• Exercise requirements
Only the lines from the one containing "s.modCur (fun w =>" through the one containing "s := (Vector.ofFn" should be printed, exactly as they appear below, with both ends included.

● ● ●

/-- STOP AN ENGINE'S WORK (R203, R278): the rest is dropped, every count register falls at once by the bytes that will not land,
the cause is posted once, and a follow-on is discarded (R209). -/
def State.stopCmd (s : State) (id cause : Nat) (addr : DWord) : State :=
  match s.eng.cmds.find? (fun c => c.id == id) with
  | none => s
  | some c =>
    let mems := (s.copyMembers c).map (fun m => m.2)
    -- while the host is silent the register does not fall (0x16B, R277)
    let left := fun (m : Nat) => if cause = 0x16B then 0 else c.todo.length * c.blockBytes + ((c.pieces.filter (fun p => p.mem == m)).map (fun p => p.drop)).foldl (· + ·) 0
    let r := mems.foldl (fun (x : State × List Piece) m =>
      if left m = 0 then x
      else match x.1.pieceOwner c m with
        | some (w, k) => (x.1.countDown w k (left m) c.epc c.pid, x.2)
        -- a member that has not joined yet: its register falls when it does
        | none => (x.1, { idx := 16 * 2 ^ 60 + m, bytes := [], mem := m, drop := left m } :: x.2)) (s, [])
    let s := r.1.modCmd id (fun c => { c with todo := [], pieces := r.2, lines := [], follow := none, failed := some (cause, addr) })
    -- the answers of reads under way go nowhere and raise nothing; writes sent land or fail, and their bytes come off then
    let s := { s with fab := { s.fab with ops := s.fab.ops.map (fun (o : RemoteOp) => if o.group ≠ id ∨ o.answered.isSome then o else match o.op with
      | .read _ => { o with dst := .none, kind := 6 }
      | _ => o) } }
    let s := s.dropFollow c
    -- a remote failure of an open region rolls it back (R194)
    (if c.inRegion ∧ 0x128 ≤ cause ∧ cause < 0x138 then s.failRegion c.warp cause else s.post c.warp cause c.epc addr c.pid).finishCmd id

/-- The cause of a failure found while work is under way: 0x0E8, or a memory error's own (R203, R278). -/
def lateCause (c : Nat) : Nat := if (0x080 ≤ c ∧ c < 0x0A0 ∧ c % 8 = 5) ∨ (0x0C0 ≤ c ∧ c < 0x0E0) ∨ c = 0x16B ∨ c = 0x16D then c else 0x0E8

/-- The same at an address, which may name a device that has been removed since: unreachable, in the pod or the job (R382). -/
def lateAt (s : State) (c : Nat) (a : DWord) : Nat :=
  if c ≠ 0x124 then lateCause c
  else match window a with
    | .rank r _ _ =>
      if bits ((rankEntry s r).getD 0) 11 2 = bits ((rankEntry s s.mgmt.selfRank).getD 0) 11 2 then 0x129 else 0x131
    | _ => lateCause c

/-! ## Fetching -/

/-- Read the sources of a block in order, each line once (R203, R263), through the translations that the work holds; a byte of another device
keeps its place with its target. -/
def State.readMoves (s : State) (v : Pins) (hint core : Nat) : List Nat → List ByteSrc → EngRes (List (Byte × Option (Target × DWord)) × State)
  | _, [] => .ok ([], s)
  | seen, .val b :: r =>
    (match s.readMoves v hint core seen r with
     | .ok (bs, t) => .ok ((b, none) :: bs, t)
     | e => e)
  | seen, .at a :: r =>
    match resolve (s.seenBy v) (engAccess 0) 0 a with
    | .fault c => .fault (lateAt s c a) a
    | .wait p va => .wait p va
    | .ok t =>
      match s.memError 4 t with
      | some c => .fault c a
      | none =>
        -- a line of another device that the remote-data cache keeps frozen is read there (R257, R296)
        let kept := match t with
          | .remote rank g o _ => (s.frozenCopy false core rank g o).map (fun (c : CacheLine) => c.bytes.getD (o % 64) 0)
          | _ => none
        let (b, s) := s.engByte hint core seen t
        match s.readMoves v hint core (t.line ++ seen) r with
        | .ok (bs, u) => .ok ((kept.getD b, if t.isRemote && kept.isNone then some (t, a) else none) :: bs, u)
        | e => e
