-- ==== Sys2Proof/Machine/RemoteInstr.lean ====
section
/-! DEFINITION. Remote regions (R191–R194): RBEGIN's checkpoint, RCOMMIT, the rollback. -/
namespace Sys2Proof.Machine

/-- The warp is in the base state and not in trap mode (R191). -/
def State.inBase (s : State) : Bool := s.cur.stack.isEmpty && decide (s.cur.spilled = 0) && !s.cur.trapMode

/-- The 17,536 bytes of a checkpoint (R192). -/
def State.checkpoint (s : State) : List Byte :=
  let preds := (List.range 31).map (fun i => s.readP i)
  leBytes 16 s.cur.em.toNat ++ leBytes 8 s.pc.toNat ++ leBytes 8 0 ++
  (List.range 16).flatMap (fun i => leBytes 4 (s.cur.k.getD i 0).toNat) ++
  (List.range 128).flatMap (fun i => leBytes 4 (s.readS i).toNat) ++
  (List.range 128).flatMap (fun l => leBytes 4 ((preds.zipIdx.foldl (fun n p => if p.1.getLsbD l then n + 2 ^ p.2 else n) 0) + 2 ^ 31)) ++
  leBytes 32 0 ++
  (List.range 32).flatMap (fun j => let v := s.readV j; (List.range 128).flatMap (fun l => leBytes 4 (v.getD l 0).toNat))

/-- The access of one 64-byte piece of the area: as a store, or as a load for the rollback (R192). -/
def areaAccess (write : Bool) : Access :=
  { kind := if write then 1 else 0, perm := ⟨!write, write, false⟩, space := .gen, size := 64, align := 1, atomic := none,
    fe := false, hflush := false, engine := false }

/-- The targets of the area's 274 pieces of 64 bytes. -/
def areaTargets (s : State) (write : Bool) (a : DWord) : Nat → EngRes (List (DWord × Target))
  | 0 => .ok []
  | n + 1 =>
    match resolve s (areaAccess write) 0 a with
    | .fault c => .fault c a
    | .wait p va => .wait p va
    | .ok t => match areaTargets s write (a + 64) n with
      | .ok ts => .ok ((a, t) :: ts)
      | e => e

/-- The window and alignment checks of the area, with access kind 3 (R192, R256). -/
def areaFault (s : State) (a : DWord) : Option Nat :=
  match window a with
  | .bad => some 0x0B8
  | .rank _ _ _ => some 0x0B8
  | .glob _ => if a.toNat % 128 ≠ 0 then some 0x0BC else none
  | .spad c _ => if c ≠ s.cur.id.core then some 0x0B9 else if a.toNat % 128 ≠ 0 then some 0x0BC else none
  | _ => some 0x0BB

/-- Write the checkpoint with ordinary stores; refused pieces are reported by the first (R189, R190). -/
def writeArea (s : State) : List (DWord × Target) → List Byte → State × Option (DWord × Nat)
  | [], _ => (s, none)
  | (a, t) :: r, bs =>
    if s.frozenRange 64 t then
      let (s, _) := writeArea s r (bs.drop 64)
      (s, some (a, match t with
        | .loc l _ => l
        | _ => 0))
    else writeArea (s.writeTarget 0 (bs.take 64) t) r (bs.drop 64)

/-- RBEGIN (R191, R192). -/
def openRegion (s : State) (h : Hdr) (d : Opd) (a : DWord) : Eff :=
  if s.cur.region.isSome then .trap 0x120 0
  else if !s.inBase then .trap 0x122 0
  else match areaFault s a with
    | some c => .trap c a
    | none => match areaTargets s true a 274 with
      | .fault c x => .trap c x
      | .wait p va => holdFor s p va
      | .ok ts =>
        let dn := match d with
          | .s n => n
          | _ => 0
        let r : Region := { area := a, slot := s.pc, d := dn, failed := none }
        let (t, bad) := writeArea s ts s.checkpoint
        let t := t.modCur (fun w => { w with region := some r })
        let t := t.putUni d 1 0 (varLat h)
        match bad with
        | some (x, l) => .ok ((t.logRefused l x).post s.cur.id 0x141 s.pc x s.cur.path.pid)
        | none => .ok t

/-- Remote operations of the open region are still under way (R193). DESIGN CHOICE (log 89): elements pushed to another device that stand in a
partly filled beat count as such. -/
def State.regionBusy (s : State) (id : WarpId) : Bool :=
  s.pendingOps id (fun o => o.inRegion) || s.eng.cmds.any (fun c => c.warp == id && c.remote && c.inRegion) ||
    s.eng.anvil.any (fun a => a.warp == id && a.inRegion && (match a.op with
      | .accld x _ _ => decide (x.toNat / 2 ^ 63 = 1)
      | .accst x _ _ => decide (x.toNat / 2 ^ 63 = 1)
      | _ => false))

/-- THE ROLLBACK (R194): registers come back from the area as it stands now, the divergence stack empties, the region is
left, D receives the cause, and the path goes on after the RBEGIN. -/
def State.rollback (s : State) : State :=
  match s.cur.region with
  | none => s
  | some r =>
    match areaTargets s false r.area 274 with
    | .ok ts =>
      if ts.any (fun p => (s.memError 0 p.2).isSome) then s.kill 0x123 r.slot r.area else
      let (bs, s) := ts.foldl (fun (acc : List Byte × State) p =>
        let (b, _, s) := acc.2.readTarget 0 2 64 [] p.2
        (acc.1 ++ b, s)) ([], s)
      let f := fun off len => recField bs off len
      s.modCur (fun w =>
        let em := BitVec.ofNat 128 (f 0 16) &&& ~~~w.exited
        { w with
          base := { w.base with mask := em, pc := r.slot + 1, line := none, arr := none }
          stack := [], spilled := 0, issuing := 0, region := none, pend := []
          k := Vector.ofFn (fun i : Fin 16 => BitVec.ofNat 32 (f (32 + 4 * i) 4))
          s := (Vector.ofFn (fun i : Fin 128 => BitVec.ofNat 32 (f (96 + 4 * i) 4))).setIfInBounds r.d (BitVec.ofNat 32 (r.failed.getD 0))
          p := Vector.ofFn (fun i : Fin 31 => maskOf (fun l => (f (608 + 4 * l) 4).testBit i))
          v := Vector.ofFn (fun j : Fin 240 => if j < 32 then
            Vector.ofFn (fun l : Fin 128 => BitVec.ofNat 32 (f (1152 + 512 * j + 4 * l) 4)) else w.v[j]) })
    | .fault c a => (s.logWalk s.cur.id c r.slot a).kill 0x123 r.slot a
    | .wait p va => s.pathWaits p va

/-- RBEGIN (R191, R192). -/
def execRbegin (h : Hdr) (d : Opd) (a : Opd) (s : State) : Host.Outcome State Fault Refusal :=
  run (.rbegin h d a) h (fun t act => if act = 0 then .ok t else openRegion t h d (t.readUni a 2)) s

/-- RCOMMIT (R191, R193, R194). -/
def execRcommit (h : Hdr) (s : State) : Host.Outcome State Fault Refusal :=
  run (.rcommit h) h (fun t act =>
    if act = 0 then .ok t
    else match t.cur.region with
      | none => .trap 0x121 0
      | some r =>
        if !t.inBase then .trap 0x122 0
        else if t.regionBusy t.cur.id then .hold t
        else if r.failed.isSome then .moved t.rollback
        else .ok (t.modCur (fun w => { w with region := none }))) s

end Sys2Proof.Machine
end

● ● ●

• Output for this task
      s.modCur (fun w =>
        let em := BitVec.ofNat 128 (f 0 16) &&& ~~~w.exited
        { w with
          base := { w.base with mask := em, pc := r.slot + 1, line := none, arr := none }
          stack := [], spilled := 0, issuing := 0, region := none, pend := []
          k := Vector.ofFn (fun i : Fin 16 => BitVec.ofNat 32 (f (32 + 4 * i) 4))
          s := (Vector.ofFn (fun i : Fin 128 => BitVec.ofNat 32 (f (96 + 4 * i) 4))).setIfInBounds r.d (BitVec.ofNat 32 (r.failed.getD 0))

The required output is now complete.